● Work instructions
Your answer must consist of exactly the lines below, starting with the line with "n (v / 256)" and going on through the line with "zero bytes. -/", and nothing else.
===== Records for this task
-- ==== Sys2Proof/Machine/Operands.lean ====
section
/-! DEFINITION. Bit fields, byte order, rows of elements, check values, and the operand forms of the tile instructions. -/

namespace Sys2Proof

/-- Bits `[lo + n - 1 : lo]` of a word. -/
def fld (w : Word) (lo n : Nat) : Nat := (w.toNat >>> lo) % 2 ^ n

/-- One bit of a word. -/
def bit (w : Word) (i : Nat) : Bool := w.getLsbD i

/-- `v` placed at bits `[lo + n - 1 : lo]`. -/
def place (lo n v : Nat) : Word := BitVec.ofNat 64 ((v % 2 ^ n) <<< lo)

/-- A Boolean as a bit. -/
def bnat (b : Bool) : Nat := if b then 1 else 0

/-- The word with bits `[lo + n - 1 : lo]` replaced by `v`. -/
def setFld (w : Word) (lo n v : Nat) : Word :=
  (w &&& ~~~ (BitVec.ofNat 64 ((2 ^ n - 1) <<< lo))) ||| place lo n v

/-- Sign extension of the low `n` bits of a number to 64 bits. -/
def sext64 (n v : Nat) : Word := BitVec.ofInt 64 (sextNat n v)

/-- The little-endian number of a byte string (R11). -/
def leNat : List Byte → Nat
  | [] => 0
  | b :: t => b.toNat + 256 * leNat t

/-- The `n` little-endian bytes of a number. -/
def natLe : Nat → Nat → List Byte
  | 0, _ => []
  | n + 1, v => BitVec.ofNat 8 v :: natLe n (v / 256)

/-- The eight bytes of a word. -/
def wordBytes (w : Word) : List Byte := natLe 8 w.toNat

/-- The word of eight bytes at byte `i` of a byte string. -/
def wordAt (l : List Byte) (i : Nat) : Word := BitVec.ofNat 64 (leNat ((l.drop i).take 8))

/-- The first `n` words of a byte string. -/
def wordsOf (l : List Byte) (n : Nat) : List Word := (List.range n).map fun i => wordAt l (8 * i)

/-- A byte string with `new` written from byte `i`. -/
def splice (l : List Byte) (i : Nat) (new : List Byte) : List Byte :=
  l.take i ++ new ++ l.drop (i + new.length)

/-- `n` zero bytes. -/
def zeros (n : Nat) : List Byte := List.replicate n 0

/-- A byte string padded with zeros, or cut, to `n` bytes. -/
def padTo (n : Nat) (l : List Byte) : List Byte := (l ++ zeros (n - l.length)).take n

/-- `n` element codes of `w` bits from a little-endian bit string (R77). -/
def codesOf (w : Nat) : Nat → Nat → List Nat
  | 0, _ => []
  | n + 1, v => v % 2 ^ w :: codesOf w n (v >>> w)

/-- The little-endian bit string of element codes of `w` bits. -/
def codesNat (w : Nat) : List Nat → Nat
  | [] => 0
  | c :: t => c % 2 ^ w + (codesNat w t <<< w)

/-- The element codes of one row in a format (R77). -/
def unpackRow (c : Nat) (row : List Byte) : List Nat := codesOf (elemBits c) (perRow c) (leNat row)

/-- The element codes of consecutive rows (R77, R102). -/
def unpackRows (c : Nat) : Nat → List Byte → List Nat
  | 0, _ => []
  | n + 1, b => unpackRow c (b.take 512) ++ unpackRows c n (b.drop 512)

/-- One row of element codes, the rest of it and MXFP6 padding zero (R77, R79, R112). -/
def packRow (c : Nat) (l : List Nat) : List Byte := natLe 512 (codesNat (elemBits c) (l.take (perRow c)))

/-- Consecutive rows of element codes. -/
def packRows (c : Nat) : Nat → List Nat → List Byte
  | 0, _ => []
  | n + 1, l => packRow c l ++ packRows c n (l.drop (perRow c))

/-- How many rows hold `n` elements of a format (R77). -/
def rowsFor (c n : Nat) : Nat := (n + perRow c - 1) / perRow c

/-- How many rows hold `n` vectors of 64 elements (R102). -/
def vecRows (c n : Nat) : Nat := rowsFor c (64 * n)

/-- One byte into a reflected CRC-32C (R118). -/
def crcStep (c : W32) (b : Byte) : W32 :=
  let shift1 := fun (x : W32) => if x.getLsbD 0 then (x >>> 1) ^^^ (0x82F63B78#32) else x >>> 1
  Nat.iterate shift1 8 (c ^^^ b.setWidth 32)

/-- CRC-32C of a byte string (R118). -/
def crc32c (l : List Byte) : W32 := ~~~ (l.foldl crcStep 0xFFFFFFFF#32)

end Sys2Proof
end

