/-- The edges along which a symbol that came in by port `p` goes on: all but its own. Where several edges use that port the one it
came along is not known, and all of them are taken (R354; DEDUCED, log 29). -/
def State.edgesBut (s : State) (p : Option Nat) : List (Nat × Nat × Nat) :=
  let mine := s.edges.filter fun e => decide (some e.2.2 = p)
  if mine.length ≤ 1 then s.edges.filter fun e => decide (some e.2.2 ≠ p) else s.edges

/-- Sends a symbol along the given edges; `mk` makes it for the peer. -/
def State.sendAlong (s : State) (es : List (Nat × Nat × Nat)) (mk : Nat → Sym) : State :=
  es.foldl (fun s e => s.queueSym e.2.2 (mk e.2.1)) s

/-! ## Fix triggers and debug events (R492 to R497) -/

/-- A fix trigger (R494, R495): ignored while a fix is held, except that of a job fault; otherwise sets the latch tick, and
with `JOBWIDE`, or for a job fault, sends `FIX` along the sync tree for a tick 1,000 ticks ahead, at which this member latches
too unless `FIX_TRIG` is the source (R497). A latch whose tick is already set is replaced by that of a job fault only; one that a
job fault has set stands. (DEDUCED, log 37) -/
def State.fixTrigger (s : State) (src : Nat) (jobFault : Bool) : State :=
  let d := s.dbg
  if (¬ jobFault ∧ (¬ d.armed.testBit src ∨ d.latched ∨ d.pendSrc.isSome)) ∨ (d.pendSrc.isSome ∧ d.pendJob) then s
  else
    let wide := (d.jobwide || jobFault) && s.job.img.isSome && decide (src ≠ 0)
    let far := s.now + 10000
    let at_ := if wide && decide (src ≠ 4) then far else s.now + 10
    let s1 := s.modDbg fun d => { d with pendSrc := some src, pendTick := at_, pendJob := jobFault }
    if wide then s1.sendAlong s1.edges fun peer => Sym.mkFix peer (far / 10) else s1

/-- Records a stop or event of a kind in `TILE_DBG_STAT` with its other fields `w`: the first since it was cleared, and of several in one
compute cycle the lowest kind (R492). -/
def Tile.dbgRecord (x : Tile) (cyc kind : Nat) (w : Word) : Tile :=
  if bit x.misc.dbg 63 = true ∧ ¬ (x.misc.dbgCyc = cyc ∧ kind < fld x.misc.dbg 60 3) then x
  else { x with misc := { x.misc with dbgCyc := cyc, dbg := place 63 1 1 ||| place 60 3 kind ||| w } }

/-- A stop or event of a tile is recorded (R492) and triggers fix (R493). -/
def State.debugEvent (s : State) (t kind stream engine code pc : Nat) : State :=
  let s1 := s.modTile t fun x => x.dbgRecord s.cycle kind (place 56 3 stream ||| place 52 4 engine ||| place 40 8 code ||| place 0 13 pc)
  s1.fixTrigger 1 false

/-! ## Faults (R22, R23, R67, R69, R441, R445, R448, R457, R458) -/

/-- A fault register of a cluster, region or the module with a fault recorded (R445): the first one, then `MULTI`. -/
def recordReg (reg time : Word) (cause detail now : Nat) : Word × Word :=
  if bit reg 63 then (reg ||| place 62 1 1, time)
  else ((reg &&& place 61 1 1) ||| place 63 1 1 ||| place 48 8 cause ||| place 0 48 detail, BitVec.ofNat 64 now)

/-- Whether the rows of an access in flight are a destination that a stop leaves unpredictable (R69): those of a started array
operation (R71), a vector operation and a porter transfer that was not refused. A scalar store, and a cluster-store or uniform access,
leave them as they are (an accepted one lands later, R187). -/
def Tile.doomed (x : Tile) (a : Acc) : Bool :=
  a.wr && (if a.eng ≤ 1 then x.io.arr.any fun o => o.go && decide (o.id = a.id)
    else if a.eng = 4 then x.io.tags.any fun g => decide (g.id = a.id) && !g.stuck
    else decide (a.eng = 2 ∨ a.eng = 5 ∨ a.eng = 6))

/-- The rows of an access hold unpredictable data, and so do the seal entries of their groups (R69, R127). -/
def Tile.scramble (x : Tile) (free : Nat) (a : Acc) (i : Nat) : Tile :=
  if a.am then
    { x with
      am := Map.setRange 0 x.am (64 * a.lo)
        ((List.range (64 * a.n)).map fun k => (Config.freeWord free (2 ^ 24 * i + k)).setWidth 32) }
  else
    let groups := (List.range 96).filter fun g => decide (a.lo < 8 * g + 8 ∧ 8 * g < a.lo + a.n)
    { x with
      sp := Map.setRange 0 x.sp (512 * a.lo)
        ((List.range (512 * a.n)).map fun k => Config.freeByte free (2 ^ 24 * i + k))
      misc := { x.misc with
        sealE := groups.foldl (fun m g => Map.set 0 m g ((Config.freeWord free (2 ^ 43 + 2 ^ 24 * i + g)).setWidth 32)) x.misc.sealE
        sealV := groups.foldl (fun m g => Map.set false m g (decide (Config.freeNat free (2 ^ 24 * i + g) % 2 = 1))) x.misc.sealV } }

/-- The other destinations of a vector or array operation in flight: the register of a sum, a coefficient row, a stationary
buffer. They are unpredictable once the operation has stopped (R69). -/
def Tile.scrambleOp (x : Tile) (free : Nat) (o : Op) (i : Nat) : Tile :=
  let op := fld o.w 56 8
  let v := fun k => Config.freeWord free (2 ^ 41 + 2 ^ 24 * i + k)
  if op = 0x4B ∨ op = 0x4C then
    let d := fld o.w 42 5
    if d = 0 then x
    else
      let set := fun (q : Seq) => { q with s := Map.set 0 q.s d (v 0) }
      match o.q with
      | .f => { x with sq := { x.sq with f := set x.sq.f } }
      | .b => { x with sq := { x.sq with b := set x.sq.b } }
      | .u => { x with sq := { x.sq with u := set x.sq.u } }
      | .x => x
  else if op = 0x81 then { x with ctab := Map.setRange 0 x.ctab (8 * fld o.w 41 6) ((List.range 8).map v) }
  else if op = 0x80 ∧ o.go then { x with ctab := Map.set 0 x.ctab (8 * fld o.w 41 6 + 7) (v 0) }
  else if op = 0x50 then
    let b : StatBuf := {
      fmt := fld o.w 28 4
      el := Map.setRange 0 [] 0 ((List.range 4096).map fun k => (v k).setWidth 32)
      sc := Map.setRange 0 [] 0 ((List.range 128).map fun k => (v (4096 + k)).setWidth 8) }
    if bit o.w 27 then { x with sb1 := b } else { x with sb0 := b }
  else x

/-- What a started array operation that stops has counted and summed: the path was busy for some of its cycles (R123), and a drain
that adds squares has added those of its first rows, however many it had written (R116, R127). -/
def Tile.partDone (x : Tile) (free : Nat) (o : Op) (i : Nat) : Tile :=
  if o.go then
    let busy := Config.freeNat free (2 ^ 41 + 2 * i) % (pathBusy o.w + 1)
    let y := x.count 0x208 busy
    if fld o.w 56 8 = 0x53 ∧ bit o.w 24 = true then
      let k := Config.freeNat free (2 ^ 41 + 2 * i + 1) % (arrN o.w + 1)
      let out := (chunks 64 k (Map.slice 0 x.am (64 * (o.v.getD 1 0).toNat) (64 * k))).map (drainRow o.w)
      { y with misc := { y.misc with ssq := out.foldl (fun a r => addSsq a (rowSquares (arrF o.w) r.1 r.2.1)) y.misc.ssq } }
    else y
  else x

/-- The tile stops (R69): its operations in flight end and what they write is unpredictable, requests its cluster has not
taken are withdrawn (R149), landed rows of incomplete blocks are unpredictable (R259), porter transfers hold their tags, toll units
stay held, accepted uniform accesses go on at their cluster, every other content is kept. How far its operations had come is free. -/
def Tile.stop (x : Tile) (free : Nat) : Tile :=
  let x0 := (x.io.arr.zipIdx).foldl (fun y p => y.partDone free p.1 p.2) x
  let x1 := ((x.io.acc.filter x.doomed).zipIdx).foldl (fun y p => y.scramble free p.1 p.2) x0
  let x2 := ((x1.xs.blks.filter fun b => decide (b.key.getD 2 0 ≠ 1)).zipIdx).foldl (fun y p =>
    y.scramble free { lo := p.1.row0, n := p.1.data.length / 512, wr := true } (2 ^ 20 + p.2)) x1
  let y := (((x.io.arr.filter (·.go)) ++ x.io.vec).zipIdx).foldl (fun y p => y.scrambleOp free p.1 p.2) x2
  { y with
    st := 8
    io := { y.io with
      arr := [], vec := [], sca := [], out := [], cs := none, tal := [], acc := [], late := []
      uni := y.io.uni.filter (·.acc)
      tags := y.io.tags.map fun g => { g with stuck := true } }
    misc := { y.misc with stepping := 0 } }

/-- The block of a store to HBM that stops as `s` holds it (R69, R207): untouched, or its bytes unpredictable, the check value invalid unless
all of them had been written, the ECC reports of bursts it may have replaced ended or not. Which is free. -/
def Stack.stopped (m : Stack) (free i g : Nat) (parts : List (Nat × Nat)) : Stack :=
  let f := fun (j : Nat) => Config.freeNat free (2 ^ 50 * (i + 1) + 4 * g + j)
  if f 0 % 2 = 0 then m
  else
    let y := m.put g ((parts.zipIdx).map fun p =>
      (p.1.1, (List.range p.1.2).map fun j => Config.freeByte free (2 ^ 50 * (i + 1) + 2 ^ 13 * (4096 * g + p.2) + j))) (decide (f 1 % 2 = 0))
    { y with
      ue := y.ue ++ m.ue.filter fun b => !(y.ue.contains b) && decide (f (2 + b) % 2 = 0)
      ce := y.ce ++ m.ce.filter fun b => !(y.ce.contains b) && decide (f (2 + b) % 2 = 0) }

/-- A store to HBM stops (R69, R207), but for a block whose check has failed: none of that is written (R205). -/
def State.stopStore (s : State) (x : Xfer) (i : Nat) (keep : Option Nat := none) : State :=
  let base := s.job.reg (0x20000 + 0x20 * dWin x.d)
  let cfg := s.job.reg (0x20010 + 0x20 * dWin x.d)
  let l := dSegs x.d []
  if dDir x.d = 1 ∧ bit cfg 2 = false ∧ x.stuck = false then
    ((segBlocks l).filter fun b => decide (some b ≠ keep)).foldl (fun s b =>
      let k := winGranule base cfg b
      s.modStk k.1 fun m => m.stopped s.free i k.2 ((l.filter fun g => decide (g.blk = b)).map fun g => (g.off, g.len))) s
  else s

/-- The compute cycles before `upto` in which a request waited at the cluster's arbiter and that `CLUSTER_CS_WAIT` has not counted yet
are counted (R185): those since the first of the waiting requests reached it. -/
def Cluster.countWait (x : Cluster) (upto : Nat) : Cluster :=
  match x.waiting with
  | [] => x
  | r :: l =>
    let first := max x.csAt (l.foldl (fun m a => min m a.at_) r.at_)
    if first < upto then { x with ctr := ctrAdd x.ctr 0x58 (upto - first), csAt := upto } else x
==========
● Response to the task
  | n + 1, v => BitVec.ofNat 8 v :: natLe n (v / 256)

/-- The eight bytes of a word. -/
def wordBytes (w : Word) : List Byte := natLe 8 w.toNat

/-- The word of eight bytes at byte `i` of a byte string. -/
def wordAt (l : List Byte) (i : Nat) : Word := BitVec.ofNat 64 (leNat ((l.drop i).take 8))

/-- The first `n` words of a byte string. -/
def wordsOf (l : List Byte) (n : Nat) : List Word := (List.range n).map fun i => wordAt l (8 * i)

/-- A byte string with `new` written from byte `i`. -/
def splice (l : List Byte) (i : Nat) (new : List Byte) : List Byte :=
  l.take i ++ new ++ l.drop (i + new.length)

/-- `n` zero bytes. -/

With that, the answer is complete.